Acne Scarring, Explained

Woman with acne scarring

If you’ve ever experienced acne, then you’ll know all too well how tricky it is to treat. One of the hardest parts is that the treatment process lasts long after the active breakouts have left, because, annoyingly, acne does not go quietly. Instead, it leaves behind a daily reminder of its existence in the form of a scar. (Jerk.)

As with all things acne, the treatment is best tackled with the help of skin experts. So we’ve tapped Dermal Therapist, Yadira Cauchi to walk us (slowly, with many snack breaks along the way) through the whole thing.


What Is Acne Scarring? 

Acne scars are the unwanted but not certainly not uncommon farewell gift left behind when you win your skin battle against acne. 

Most often, they tend to appear as little indentations below the surface of your skin on the spot where your acne has healed. (If that sounds/looks/feels familiar to you, what you’re dealing with is atrophic acne scars.) In other instances, they may present as raised bumps on the surface of your skin. (Or, in science speak, hypertrophic acne scars.)

“Often your skin can’t regenerate enough tissue to even out the top layer and that’s what is leaving the scar,” explains Dermal Therapist Yadira Cauchi.

Despite often being spoken about as ‘acne scarring’, those flat dark marks that are left behind post-pimple are not considered to be acne scars. Instead, those stubborn little spots are actually part of the hyperpigmentation family, known specifically as post-inflammatory hyperpigmentation (or PIH, to their friends/anyone not trying to win a game of Scrabble). 


How To Tell The Difference Between Acne Scars and PIH

Basically if what’s left behind isn’t a textural change in your skin, it’s not an acne scar, it’s hyperpigmentation, which can also be tricky to treat. “PIH can take months to lighten and are very common in darker skin types following a breakout,” notes Yadira.
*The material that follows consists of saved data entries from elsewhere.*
theorem keep_setTimestamp {K : Kept} (hN : K.keeps = true) (c : Cmd) (s : State) (hs : Keep K s) :
    Keep K (setTimestamp c s) := by
  unfold setTimestamp
  repeat' (with_reducible first | assumption | apply keep_finish | apply keep_setWall)

theorem keep_setModes {K : Kept} (c : Cmd) (s : State) (hs : Keep K s) :
    Keep K (setModes c s) := by
  unfold setModes
  repeat' (first
    | (with_reducible first | assumption | apply keep_askMode | apply keep_complete | apply keep_mCmd | apply keep_set | apply keep_unstage | apply keep_ite | apply keep_ite_snd | apply keep_ite_fst | apply keepO_ite | apply keepOpt_ite)
    | (intro t ht; with_reducible (have _h : Keep K t := ht))
    | lift_lets -underBinder
    | (intro u; first
        | (refine (?_ : Keep K u → _) ?_; pick_goal 2; simp only [u]; pick_goal 2; intro hu; clear_value u)
        | clear_value u | skip)
    | split)

theorem keep_setOther {K : Kept} (hN : K.keeps = true) (c : Cmd) (s : State) (hs : Keep K s) :
    Keep K (setOther c s) := by
  unfold setOther
  repeat' (first
    | (with_reducible first | assumption | apply keep_finish | apply keep_mPwr | apply keep_set | apply keep_setFeature | apply keep_setPower | apply keep_setTimestamp | apply keep_thermalWarning | apply keep_wr | apply keep_ite | apply keep_ite_snd | apply keep_ite_fst | apply keepO_ite | apply keepOpt_ite)
    | (intro t ht; with_reducible (have _h : Keep K t := ht))
    | lift_lets -underBinder
    | (intro u; first
        | (refine (?_ : Keep K u → _) ?_; pick_goal 2; simp only [u]; pick_goal 2; intro hu; clear_value u)
        | clear_value u | skip)
    | split)

theorem keep_execSetFeatures {K : Kept} (hN : K.keeps = true) (port cid : Nat) (s : State) (hs : Keep K s) :
    KeepO K (execSetFeatures port cid s) := by
  unfold execSetFeatures
  repeat' (first
    | (with_reducible first | assumption | apply keep_admin | apply keep_firm | apply keep_setModes | apply keep_setOther | apply keep_ite | apply keepO_next | apply keep_ite_snd | apply keep_ite_fst | apply keepO_ite | apply keepOpt_ite)
    | (intro t ht; with_reducible (have _h : Keep K t := ht))
    | (intro (_ : _); show Keep K _)
    | split)

theorem keep_forFeature {K : Kept} (fid : Nat) (f : Cmd → State → State) (c : Cmd) (s : State) (hf : ∀ (x0 : Cmd) (x1 : State), Keep K x1 → Keep K (f x0 x1)) (hs : Keep K s) :
    Keep K (forFeature fid f c s) := by
  unfold forFeature
  repeat' (first
    | (with_reducible first | assumption | apply hf | apply keep_ite | apply keep_ite_snd | apply keep_ite_fst | apply keepO_ite | apply keepOpt_ite)
    | (intro t ht; with_reducible (have _h : Keep K t := ht))
    | (intro (_ : _); show Keep K _)
    | split)

theorem keep_execModeControlSet {K : Kept} (port cid : Nat) (s : State) (hs : Keep K s) :
    KeepO K (execModeControlSet port cid s) := by
  unfold execModeControlSet
  repeat' (first
    | (with_reducible assumption)
    | (with_reducible first | apply keep_admin | apply keep_forFeature | apply keep_setModes | apply keepO_next)
    | split
    | (intro t ht; with_reducible (have _h : Keep K t := ht))
    | (intro c t ht; with_reducible (have _h : Keep K t := ht))
    | dsimp -zeta only [id])

theorem keep_execPowerManagementSet {K : Kept} (hN : K.keeps = true) (port cid : Nat) (s : State) (hs : Keep K s) :
    KeepO K (execPowerManagementSet port cid s) := by
  unfold execPowerManagementSet
  repeat' (first
    | (with_reducible assumption)
    | (with_reducible first | apply keep_firm | apply keep_forFeature | apply keep_setOther | apply keepO_next)
    | split
    | (intro t ht; with_reducible (have _h : Keep K t := ht))
    | (intro c t ht; with_reducible (have _h : Keep K t := ht))
    | dsimp -zeta only [id])

theorem keep_execTimestampSet {K : Kept} (hN : K.keeps = true) (port cid : Nat) (s : State) (hs : Keep K s) :
    KeepO K (execTimestampSet port cid s) := by
  unfold execTimestampSet
  repeat' (first
    | (with_reducible assumption)
    | (with_reducible first | apply keep_firm | apply keep_forFeature | apply keep_setOther | apply keepO_next)
    | split
    | (intro t ht; with_reducible (have _h : Keep K t := ht))
    | (intro c t ht; with_reducible (have _h : Keep K t := ht))
    | dsimp -zeta only [id])

theorem keep_getModes {K : Kept} (c : Cmd) (s : State) (hs : Keep K s) :
    Keep K (getModes c s) := by
  unfold getModes
  repeat' (with_reducible first | assumption | apply keep_complete)

theorem keep_getOther {K : Kept} (c : Cmd) (s : State) (hs : Keep K s) :
    Keep K (getOther c s) := by
  unfold getOther
  repeat' (first
    | (with_reducible first | assumption | apply keep_finish | apply keep_ite | apply keep_ite_snd | apply keep_ite_fst | apply keepO_ite | apply keepOpt_ite)
    | (intro t ht; with_reducible (have _h : Keep K t := ht))
    | lift_lets -underBinder
    | (intro u; first
        | (refine (?_ : Keep K u → _) ?_; pick_goal 2; simp only [u]; pick_goal 2; intro hu; clear_value u)
        | clear_value u | skip)
    | split)

theorem keep_execGetFeatures {K : Kept} (port cid : Nat) (s : State) (hs : Keep K s) :
    KeepO K (execGetFeatures port cid s) := by
  unfold execGetFeatures
  repeat' (first
    | (with_reducible first | assumption | apply keep_admin | apply keep_firm | apply keep_getModes | apply keep_getOther | apply keep_ite | apply keepO_next | apply keep_ite_snd | apply keep_ite_fst | apply keepO_ite | apply keepOpt_ite)
    | (intro t ht; with_reducible (have _h : Keep K t := ht))
    | (intro (_ : _); show Keep K _)
    | split)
Like other forms of hyperpigmentation, PIH is best treated with a range of skin-brightening ingredients. “Vitamin C, Niacinamide and Retinol are beneficial when dealing with PIH,” recommends Yadira. As are chemical exfoliants such as Ascorbic, Lactic, Azelaic, Kojic, or Tranexamic acids.

And if there’s any confusion around what you’re up against, seeking professional opinion is a very good idea indeed.


Can Acne Scars Be Prevented? 

Preventing acne scars is no easy feat, unfortunately. To do so, would mean preventing the acne itself. And given the temperamental nature of acne, that can be incredibly challenging. Working with an experienced skin specialist on a treatment plan for your skin - be that with at-home skin care, prescription medication, professional treatments, or some combination of those - is the best place to start. 

In the meantime, one thing you can - and should - do is avoid picking at any active breakouts. 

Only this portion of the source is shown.